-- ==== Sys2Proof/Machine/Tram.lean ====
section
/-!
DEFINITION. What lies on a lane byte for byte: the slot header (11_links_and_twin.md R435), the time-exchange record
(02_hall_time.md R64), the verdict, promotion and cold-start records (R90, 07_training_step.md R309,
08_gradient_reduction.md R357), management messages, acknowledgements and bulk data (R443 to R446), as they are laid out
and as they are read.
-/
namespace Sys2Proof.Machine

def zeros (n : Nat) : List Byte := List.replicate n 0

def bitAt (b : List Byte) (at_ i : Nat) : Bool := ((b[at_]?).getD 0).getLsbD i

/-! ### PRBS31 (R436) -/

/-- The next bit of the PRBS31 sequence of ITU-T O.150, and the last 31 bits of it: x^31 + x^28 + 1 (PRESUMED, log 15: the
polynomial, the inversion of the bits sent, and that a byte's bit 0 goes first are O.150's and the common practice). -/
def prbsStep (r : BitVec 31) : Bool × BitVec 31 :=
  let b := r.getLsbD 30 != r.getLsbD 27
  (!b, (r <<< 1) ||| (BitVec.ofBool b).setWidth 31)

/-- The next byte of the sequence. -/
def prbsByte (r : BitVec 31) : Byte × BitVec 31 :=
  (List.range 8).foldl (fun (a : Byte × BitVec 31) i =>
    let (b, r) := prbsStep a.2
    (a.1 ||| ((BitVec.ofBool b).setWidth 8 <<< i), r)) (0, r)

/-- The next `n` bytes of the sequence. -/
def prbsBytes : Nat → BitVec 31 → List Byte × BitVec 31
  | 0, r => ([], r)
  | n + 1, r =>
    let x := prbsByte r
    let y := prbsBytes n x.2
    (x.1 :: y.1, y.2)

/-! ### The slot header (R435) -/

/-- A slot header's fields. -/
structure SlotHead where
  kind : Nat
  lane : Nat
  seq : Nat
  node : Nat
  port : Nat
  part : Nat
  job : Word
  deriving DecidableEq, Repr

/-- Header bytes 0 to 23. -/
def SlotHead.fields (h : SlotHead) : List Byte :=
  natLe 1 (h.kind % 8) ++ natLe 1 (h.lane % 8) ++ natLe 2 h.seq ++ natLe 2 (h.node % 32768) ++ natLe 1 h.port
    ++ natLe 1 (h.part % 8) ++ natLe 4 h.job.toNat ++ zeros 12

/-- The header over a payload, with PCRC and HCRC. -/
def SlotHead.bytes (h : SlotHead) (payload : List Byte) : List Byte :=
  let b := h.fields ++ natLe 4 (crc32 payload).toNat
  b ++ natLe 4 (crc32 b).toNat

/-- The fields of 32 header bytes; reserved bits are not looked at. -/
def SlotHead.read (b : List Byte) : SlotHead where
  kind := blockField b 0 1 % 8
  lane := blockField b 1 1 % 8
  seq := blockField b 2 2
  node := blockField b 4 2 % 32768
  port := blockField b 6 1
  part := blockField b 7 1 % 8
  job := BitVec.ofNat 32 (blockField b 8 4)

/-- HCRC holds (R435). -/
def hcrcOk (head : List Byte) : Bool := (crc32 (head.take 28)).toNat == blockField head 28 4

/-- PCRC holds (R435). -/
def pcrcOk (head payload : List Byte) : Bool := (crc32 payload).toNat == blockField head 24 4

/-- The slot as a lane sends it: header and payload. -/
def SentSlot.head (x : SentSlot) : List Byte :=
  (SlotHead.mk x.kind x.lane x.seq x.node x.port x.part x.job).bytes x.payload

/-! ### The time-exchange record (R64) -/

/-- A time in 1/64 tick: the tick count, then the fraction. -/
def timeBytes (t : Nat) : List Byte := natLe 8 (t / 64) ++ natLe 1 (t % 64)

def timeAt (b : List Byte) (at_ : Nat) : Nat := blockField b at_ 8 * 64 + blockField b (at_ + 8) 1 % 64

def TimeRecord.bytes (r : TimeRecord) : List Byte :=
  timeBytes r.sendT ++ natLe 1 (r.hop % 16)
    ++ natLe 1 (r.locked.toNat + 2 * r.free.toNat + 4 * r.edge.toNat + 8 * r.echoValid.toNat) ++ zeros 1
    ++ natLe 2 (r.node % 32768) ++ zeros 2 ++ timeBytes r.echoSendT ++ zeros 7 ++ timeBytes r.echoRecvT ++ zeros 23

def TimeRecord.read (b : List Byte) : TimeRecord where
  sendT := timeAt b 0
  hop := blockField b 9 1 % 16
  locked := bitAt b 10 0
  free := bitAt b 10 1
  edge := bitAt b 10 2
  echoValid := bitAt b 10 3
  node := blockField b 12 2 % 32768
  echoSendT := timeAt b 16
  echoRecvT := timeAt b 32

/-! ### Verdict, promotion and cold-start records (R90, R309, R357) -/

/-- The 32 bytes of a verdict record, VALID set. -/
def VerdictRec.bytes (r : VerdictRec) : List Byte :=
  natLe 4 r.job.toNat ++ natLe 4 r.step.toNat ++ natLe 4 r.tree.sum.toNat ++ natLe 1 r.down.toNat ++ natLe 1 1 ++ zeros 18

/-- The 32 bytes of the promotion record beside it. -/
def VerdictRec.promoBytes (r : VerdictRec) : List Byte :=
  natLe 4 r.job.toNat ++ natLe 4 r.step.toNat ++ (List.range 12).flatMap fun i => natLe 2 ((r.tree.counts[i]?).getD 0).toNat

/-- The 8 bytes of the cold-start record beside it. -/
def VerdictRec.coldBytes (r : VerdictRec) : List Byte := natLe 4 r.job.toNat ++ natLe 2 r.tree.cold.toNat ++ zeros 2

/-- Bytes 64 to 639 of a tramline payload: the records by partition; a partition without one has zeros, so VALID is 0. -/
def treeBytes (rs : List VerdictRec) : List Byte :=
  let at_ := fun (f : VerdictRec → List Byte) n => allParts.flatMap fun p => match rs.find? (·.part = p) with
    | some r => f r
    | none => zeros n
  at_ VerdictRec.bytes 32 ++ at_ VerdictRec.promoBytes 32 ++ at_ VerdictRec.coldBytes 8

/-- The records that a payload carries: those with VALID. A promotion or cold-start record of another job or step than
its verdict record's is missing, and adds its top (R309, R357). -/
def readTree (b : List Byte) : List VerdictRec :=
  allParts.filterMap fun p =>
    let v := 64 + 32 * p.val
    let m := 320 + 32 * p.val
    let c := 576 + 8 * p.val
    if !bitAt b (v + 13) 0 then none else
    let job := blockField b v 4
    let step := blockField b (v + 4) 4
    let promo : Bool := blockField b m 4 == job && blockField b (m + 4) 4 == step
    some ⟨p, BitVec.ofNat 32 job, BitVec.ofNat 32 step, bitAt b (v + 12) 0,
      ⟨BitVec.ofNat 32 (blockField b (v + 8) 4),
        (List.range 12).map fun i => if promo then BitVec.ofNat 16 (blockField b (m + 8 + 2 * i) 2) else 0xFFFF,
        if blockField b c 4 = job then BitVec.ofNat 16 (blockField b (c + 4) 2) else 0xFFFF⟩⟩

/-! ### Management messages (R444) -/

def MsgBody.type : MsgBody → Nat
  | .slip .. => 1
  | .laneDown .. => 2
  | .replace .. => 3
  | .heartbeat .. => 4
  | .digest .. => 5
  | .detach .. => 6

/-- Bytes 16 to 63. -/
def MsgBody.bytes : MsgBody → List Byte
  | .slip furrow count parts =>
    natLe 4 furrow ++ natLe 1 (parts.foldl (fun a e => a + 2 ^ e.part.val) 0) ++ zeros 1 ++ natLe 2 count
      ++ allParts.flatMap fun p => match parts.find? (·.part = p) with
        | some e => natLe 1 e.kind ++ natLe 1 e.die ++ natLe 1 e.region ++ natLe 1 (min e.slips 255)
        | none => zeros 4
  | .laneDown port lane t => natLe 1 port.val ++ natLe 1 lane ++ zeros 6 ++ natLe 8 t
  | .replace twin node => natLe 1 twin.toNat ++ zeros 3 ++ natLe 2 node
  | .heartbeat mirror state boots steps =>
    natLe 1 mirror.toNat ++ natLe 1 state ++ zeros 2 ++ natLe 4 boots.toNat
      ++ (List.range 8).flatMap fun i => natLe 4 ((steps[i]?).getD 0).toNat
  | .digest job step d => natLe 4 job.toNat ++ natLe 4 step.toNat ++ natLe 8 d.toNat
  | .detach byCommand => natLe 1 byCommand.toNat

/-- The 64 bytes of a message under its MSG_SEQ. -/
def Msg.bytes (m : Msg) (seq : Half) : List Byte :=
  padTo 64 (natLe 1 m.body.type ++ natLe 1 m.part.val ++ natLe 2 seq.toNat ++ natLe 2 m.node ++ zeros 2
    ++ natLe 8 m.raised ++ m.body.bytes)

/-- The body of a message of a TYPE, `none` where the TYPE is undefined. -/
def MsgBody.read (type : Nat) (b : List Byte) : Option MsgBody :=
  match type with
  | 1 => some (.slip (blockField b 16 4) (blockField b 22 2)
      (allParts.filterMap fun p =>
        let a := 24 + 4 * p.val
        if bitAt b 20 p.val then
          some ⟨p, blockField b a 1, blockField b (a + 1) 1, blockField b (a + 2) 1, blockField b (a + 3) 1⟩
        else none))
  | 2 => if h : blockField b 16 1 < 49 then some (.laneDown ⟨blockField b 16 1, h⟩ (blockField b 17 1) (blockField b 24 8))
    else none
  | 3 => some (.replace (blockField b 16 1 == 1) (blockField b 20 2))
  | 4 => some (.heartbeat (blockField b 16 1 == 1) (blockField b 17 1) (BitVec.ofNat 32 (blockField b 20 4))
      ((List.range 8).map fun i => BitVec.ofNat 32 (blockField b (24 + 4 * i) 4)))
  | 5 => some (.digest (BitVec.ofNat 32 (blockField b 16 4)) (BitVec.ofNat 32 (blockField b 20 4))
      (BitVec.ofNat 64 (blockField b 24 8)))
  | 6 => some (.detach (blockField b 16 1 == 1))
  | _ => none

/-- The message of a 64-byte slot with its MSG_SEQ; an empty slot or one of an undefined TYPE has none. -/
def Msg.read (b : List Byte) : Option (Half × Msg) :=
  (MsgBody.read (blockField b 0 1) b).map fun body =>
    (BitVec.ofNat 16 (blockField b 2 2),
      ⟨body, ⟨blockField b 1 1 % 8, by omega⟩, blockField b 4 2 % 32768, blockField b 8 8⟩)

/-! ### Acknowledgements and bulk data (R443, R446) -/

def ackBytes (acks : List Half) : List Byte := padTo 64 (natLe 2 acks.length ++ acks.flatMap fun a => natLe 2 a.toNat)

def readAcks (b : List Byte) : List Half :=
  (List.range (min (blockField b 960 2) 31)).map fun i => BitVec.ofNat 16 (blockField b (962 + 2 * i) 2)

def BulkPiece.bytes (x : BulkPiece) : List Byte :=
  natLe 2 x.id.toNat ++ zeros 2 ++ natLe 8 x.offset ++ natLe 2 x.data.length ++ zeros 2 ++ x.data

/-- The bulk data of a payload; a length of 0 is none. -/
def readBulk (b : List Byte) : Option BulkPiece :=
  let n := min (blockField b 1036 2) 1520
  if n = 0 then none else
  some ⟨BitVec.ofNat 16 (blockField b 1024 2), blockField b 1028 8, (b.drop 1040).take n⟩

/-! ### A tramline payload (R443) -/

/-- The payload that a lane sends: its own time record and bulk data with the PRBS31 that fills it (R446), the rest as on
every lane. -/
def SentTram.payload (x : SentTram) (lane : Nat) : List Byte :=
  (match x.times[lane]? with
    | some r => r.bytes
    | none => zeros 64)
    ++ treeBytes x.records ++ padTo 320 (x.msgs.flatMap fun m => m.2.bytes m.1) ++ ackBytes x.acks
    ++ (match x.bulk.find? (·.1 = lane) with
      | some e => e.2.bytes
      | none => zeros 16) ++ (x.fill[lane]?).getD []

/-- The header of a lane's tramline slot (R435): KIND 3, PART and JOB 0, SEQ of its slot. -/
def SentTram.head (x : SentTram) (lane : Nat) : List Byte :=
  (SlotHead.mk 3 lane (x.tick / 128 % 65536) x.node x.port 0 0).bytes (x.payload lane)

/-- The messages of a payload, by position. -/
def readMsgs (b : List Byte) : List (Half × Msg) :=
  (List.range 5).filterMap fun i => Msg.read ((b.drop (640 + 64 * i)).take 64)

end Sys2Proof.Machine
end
*-*-*
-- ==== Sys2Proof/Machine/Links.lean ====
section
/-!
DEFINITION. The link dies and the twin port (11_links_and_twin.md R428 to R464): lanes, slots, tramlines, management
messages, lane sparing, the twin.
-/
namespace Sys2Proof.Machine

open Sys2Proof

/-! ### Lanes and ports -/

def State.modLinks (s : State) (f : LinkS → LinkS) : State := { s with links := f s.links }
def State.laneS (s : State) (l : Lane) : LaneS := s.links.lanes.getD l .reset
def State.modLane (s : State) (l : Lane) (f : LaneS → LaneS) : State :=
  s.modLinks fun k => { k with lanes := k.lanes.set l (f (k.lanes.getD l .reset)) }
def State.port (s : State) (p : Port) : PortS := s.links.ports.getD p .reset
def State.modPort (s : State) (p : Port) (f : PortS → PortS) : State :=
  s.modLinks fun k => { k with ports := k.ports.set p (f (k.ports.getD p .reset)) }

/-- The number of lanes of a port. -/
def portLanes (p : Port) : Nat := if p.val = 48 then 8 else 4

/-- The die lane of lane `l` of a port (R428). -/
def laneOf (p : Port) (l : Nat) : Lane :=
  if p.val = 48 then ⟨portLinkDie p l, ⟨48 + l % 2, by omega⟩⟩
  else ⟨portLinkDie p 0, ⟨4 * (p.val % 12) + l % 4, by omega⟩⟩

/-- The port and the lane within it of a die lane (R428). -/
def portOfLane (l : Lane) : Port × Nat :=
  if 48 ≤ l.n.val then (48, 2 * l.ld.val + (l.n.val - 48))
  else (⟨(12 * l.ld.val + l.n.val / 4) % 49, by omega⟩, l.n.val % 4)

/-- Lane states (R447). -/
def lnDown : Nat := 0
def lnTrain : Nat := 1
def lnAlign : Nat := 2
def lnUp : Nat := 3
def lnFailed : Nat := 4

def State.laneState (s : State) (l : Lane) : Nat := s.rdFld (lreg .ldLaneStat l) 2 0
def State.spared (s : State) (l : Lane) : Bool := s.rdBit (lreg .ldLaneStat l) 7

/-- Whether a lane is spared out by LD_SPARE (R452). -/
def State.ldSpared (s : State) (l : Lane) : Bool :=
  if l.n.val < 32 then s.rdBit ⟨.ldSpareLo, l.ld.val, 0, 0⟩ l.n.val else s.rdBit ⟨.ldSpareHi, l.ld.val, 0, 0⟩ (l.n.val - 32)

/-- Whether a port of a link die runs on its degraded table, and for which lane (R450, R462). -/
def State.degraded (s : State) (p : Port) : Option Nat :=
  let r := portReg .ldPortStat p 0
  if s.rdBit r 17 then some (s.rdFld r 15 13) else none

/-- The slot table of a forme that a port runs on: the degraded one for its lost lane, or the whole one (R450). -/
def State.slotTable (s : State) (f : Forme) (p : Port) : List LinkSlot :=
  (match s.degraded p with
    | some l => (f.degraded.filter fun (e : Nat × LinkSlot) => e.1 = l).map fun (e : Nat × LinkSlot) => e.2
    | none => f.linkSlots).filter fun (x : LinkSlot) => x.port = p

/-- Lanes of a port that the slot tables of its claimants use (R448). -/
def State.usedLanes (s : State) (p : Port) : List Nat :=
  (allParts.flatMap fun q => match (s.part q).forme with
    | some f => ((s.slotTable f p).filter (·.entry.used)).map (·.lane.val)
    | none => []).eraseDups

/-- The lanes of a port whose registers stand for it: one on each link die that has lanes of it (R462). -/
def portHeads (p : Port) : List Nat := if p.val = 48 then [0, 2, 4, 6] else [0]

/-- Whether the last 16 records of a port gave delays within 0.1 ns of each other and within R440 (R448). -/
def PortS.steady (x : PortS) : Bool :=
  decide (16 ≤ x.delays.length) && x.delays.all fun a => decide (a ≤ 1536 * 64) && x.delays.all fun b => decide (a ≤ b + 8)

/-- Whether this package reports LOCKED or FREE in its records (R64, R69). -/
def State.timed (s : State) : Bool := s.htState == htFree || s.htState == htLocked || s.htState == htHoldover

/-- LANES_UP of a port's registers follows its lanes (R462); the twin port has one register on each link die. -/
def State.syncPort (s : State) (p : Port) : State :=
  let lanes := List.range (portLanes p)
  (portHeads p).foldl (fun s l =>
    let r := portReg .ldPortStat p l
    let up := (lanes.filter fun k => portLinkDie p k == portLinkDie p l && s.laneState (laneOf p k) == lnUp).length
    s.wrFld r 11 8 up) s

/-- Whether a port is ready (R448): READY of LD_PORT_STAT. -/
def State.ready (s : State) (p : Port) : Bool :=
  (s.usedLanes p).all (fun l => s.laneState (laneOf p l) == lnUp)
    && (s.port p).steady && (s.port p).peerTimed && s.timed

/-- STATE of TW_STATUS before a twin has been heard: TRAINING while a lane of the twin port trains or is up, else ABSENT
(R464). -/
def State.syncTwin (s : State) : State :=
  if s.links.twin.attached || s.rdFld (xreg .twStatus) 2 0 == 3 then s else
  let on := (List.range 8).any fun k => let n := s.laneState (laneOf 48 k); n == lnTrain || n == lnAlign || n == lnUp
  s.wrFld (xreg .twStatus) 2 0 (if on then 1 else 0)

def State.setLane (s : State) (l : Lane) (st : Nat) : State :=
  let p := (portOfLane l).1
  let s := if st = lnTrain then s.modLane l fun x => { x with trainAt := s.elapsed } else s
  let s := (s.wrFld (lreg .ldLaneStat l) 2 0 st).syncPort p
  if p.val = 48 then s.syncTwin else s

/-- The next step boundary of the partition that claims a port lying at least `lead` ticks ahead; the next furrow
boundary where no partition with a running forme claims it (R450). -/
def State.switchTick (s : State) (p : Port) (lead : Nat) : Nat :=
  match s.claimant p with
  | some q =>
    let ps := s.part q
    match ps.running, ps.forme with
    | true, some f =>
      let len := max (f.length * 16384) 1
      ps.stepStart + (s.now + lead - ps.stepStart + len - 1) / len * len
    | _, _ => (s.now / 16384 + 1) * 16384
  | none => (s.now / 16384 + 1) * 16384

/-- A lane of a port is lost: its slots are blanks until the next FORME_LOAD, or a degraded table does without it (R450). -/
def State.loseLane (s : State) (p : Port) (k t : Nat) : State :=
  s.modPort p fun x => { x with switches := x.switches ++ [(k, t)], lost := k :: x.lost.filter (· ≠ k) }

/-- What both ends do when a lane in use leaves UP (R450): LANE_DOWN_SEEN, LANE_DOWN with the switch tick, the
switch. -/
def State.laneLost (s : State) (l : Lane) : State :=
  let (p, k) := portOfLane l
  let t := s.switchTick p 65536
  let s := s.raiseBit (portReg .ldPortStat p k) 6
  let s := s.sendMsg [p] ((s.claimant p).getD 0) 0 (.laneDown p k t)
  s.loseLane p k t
*-*-*
* Assignment *
Quote the listing above, but only from the line that shows "-- ==== Sys2Proof/Machine/Tram.lean" through the line that shows "(02_hall_time.md R64), the".

* Exercise solution *
-- ==== Sys2Proof/Machine/Tram.lean ====
section
/-!
DEFINITION. What lies on a lane byte for byte: the slot header (11_links_and_twin.md R435), the time-exchange record
(02_hall_time.md R64), the verdict, promotion and cold-start records (R90, 07_training_step.md R309,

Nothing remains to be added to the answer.